▶ **Problem**:
Show each line of the data below in which "cwait" occurs.

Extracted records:
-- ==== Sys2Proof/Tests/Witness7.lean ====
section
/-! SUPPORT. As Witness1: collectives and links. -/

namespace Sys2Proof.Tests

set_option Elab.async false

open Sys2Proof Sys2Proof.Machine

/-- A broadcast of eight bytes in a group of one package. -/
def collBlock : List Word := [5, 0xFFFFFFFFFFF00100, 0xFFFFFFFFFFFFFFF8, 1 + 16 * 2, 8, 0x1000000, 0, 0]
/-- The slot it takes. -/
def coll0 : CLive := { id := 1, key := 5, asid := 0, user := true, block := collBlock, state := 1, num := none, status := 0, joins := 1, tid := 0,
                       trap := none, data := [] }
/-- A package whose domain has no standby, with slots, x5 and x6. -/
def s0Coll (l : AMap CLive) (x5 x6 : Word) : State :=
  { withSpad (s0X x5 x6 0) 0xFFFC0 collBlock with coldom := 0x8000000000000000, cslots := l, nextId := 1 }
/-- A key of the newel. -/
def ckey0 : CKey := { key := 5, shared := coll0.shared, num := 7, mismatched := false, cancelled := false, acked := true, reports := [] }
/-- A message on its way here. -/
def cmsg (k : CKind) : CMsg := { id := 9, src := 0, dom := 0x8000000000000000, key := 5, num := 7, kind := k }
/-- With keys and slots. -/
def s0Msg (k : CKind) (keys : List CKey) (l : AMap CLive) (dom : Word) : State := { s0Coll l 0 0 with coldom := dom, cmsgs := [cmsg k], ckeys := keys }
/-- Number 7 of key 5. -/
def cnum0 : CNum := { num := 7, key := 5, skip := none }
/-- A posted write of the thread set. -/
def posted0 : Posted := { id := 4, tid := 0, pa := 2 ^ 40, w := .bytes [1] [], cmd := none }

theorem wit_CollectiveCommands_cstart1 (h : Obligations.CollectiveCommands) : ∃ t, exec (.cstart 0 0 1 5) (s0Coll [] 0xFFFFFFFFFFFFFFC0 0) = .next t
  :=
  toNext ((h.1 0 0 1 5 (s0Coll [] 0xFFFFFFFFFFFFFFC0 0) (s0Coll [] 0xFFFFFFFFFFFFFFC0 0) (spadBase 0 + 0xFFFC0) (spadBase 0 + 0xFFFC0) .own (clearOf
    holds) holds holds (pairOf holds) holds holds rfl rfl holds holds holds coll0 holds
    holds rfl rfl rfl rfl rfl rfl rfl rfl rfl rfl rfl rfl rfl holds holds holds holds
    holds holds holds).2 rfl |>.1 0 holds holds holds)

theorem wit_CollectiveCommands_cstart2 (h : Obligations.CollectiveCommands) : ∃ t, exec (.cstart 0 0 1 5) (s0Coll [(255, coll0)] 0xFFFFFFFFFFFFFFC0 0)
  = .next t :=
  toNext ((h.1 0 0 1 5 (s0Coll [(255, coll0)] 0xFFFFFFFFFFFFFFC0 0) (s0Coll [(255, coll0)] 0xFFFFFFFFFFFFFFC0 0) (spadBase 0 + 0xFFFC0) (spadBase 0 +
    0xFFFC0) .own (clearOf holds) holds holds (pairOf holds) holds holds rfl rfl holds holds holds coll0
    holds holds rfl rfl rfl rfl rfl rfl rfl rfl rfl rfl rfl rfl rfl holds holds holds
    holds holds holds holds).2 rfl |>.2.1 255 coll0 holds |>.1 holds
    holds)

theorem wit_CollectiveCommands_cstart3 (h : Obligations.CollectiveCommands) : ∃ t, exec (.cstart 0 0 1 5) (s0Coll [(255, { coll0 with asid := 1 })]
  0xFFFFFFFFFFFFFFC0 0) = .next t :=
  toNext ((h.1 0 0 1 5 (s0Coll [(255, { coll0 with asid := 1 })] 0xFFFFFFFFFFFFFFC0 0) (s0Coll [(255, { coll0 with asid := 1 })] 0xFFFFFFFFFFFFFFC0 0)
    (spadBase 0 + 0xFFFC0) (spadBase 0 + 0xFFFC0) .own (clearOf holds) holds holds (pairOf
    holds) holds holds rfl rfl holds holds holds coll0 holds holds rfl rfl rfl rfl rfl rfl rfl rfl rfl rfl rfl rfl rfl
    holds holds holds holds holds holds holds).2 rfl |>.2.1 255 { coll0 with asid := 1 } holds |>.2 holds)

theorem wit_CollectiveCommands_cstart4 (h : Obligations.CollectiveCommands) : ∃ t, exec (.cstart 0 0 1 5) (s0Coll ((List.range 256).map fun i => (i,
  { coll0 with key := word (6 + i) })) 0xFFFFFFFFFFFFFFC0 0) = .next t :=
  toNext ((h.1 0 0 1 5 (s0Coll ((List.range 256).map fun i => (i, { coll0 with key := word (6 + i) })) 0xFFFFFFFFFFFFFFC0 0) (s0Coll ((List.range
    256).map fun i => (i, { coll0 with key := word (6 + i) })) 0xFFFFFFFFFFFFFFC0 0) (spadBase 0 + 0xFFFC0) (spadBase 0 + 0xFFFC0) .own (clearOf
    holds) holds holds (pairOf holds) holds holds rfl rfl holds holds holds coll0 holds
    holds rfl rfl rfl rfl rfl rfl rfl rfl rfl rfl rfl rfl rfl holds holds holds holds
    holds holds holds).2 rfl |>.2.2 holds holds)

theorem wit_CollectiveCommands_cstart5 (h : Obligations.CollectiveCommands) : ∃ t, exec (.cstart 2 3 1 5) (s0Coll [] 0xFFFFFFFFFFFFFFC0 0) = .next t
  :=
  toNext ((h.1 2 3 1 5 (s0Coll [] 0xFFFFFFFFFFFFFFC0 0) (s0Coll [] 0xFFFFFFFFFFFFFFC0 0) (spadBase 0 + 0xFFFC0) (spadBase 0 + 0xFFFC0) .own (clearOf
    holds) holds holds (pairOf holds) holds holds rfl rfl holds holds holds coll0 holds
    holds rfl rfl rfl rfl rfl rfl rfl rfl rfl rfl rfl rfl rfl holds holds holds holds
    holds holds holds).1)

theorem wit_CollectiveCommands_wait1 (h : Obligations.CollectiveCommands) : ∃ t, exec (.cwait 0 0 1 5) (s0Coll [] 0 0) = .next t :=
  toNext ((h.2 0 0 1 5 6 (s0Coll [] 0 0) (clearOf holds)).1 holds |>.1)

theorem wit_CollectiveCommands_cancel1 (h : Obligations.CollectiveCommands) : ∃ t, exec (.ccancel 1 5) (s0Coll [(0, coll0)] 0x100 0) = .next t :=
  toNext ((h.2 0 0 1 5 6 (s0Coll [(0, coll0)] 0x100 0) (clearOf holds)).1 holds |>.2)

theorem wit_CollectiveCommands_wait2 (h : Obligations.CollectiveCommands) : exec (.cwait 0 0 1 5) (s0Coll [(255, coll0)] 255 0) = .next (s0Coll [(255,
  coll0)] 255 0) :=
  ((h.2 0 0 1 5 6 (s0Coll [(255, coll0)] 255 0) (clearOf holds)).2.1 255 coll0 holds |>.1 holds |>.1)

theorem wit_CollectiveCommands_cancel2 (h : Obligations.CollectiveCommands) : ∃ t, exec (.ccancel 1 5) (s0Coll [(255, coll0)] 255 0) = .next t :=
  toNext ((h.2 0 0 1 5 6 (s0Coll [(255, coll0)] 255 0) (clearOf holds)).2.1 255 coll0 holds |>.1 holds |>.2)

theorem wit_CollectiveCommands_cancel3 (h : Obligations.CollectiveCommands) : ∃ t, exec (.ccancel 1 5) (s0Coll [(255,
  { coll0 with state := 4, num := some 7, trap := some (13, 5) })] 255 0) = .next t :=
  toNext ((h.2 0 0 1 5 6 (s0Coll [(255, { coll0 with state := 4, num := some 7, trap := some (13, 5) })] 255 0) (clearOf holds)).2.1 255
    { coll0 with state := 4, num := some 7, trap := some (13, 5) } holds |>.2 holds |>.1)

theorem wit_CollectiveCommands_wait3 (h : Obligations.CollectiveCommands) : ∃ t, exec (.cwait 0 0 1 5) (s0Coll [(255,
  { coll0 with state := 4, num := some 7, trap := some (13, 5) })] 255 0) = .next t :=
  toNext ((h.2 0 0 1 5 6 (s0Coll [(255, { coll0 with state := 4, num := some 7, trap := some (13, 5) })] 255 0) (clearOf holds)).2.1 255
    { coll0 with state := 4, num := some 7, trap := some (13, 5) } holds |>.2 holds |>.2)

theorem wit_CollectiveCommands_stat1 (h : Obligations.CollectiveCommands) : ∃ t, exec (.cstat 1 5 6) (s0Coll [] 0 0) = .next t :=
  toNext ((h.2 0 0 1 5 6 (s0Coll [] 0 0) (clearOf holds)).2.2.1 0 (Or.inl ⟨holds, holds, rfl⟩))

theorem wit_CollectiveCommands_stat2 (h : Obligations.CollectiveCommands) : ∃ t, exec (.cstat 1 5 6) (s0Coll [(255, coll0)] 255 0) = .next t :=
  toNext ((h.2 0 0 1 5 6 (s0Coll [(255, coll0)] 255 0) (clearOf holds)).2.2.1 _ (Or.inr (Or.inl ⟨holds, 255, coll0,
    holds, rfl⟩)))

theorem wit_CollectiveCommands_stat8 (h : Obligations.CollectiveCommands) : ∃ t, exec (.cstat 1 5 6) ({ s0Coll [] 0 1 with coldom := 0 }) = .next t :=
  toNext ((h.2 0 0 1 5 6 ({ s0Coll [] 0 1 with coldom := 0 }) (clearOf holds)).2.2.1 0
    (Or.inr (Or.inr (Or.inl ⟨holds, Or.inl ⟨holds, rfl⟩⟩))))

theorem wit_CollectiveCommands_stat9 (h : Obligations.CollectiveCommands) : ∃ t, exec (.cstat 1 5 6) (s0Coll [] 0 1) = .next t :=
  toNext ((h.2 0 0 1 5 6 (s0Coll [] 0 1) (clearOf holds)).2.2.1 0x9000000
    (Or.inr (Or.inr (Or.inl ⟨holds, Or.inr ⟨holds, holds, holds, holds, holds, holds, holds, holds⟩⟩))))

▶ **Answer space**:
theorem wit_CollectiveCommands_wait1 (h : Obligations.CollectiveCommands) : ∃ t, exec (.cwait 0 0 1 5) (s0Coll [] 0 0) = .next t :=
theorem wit_CollectiveCommands_wait2 (h : Obligations.CollectiveCommands) : exec (.cwait 0 0 1 5) (s0Coll [(255, coll0)] 255 0) = .next (s0Coll [(255,
theorem wit_CollectiveCommands_wait3 (h : Obligations.CollectiveCommands) : ∃ t, exec (.cwait 0 0 1 5) (s0Coll [(255,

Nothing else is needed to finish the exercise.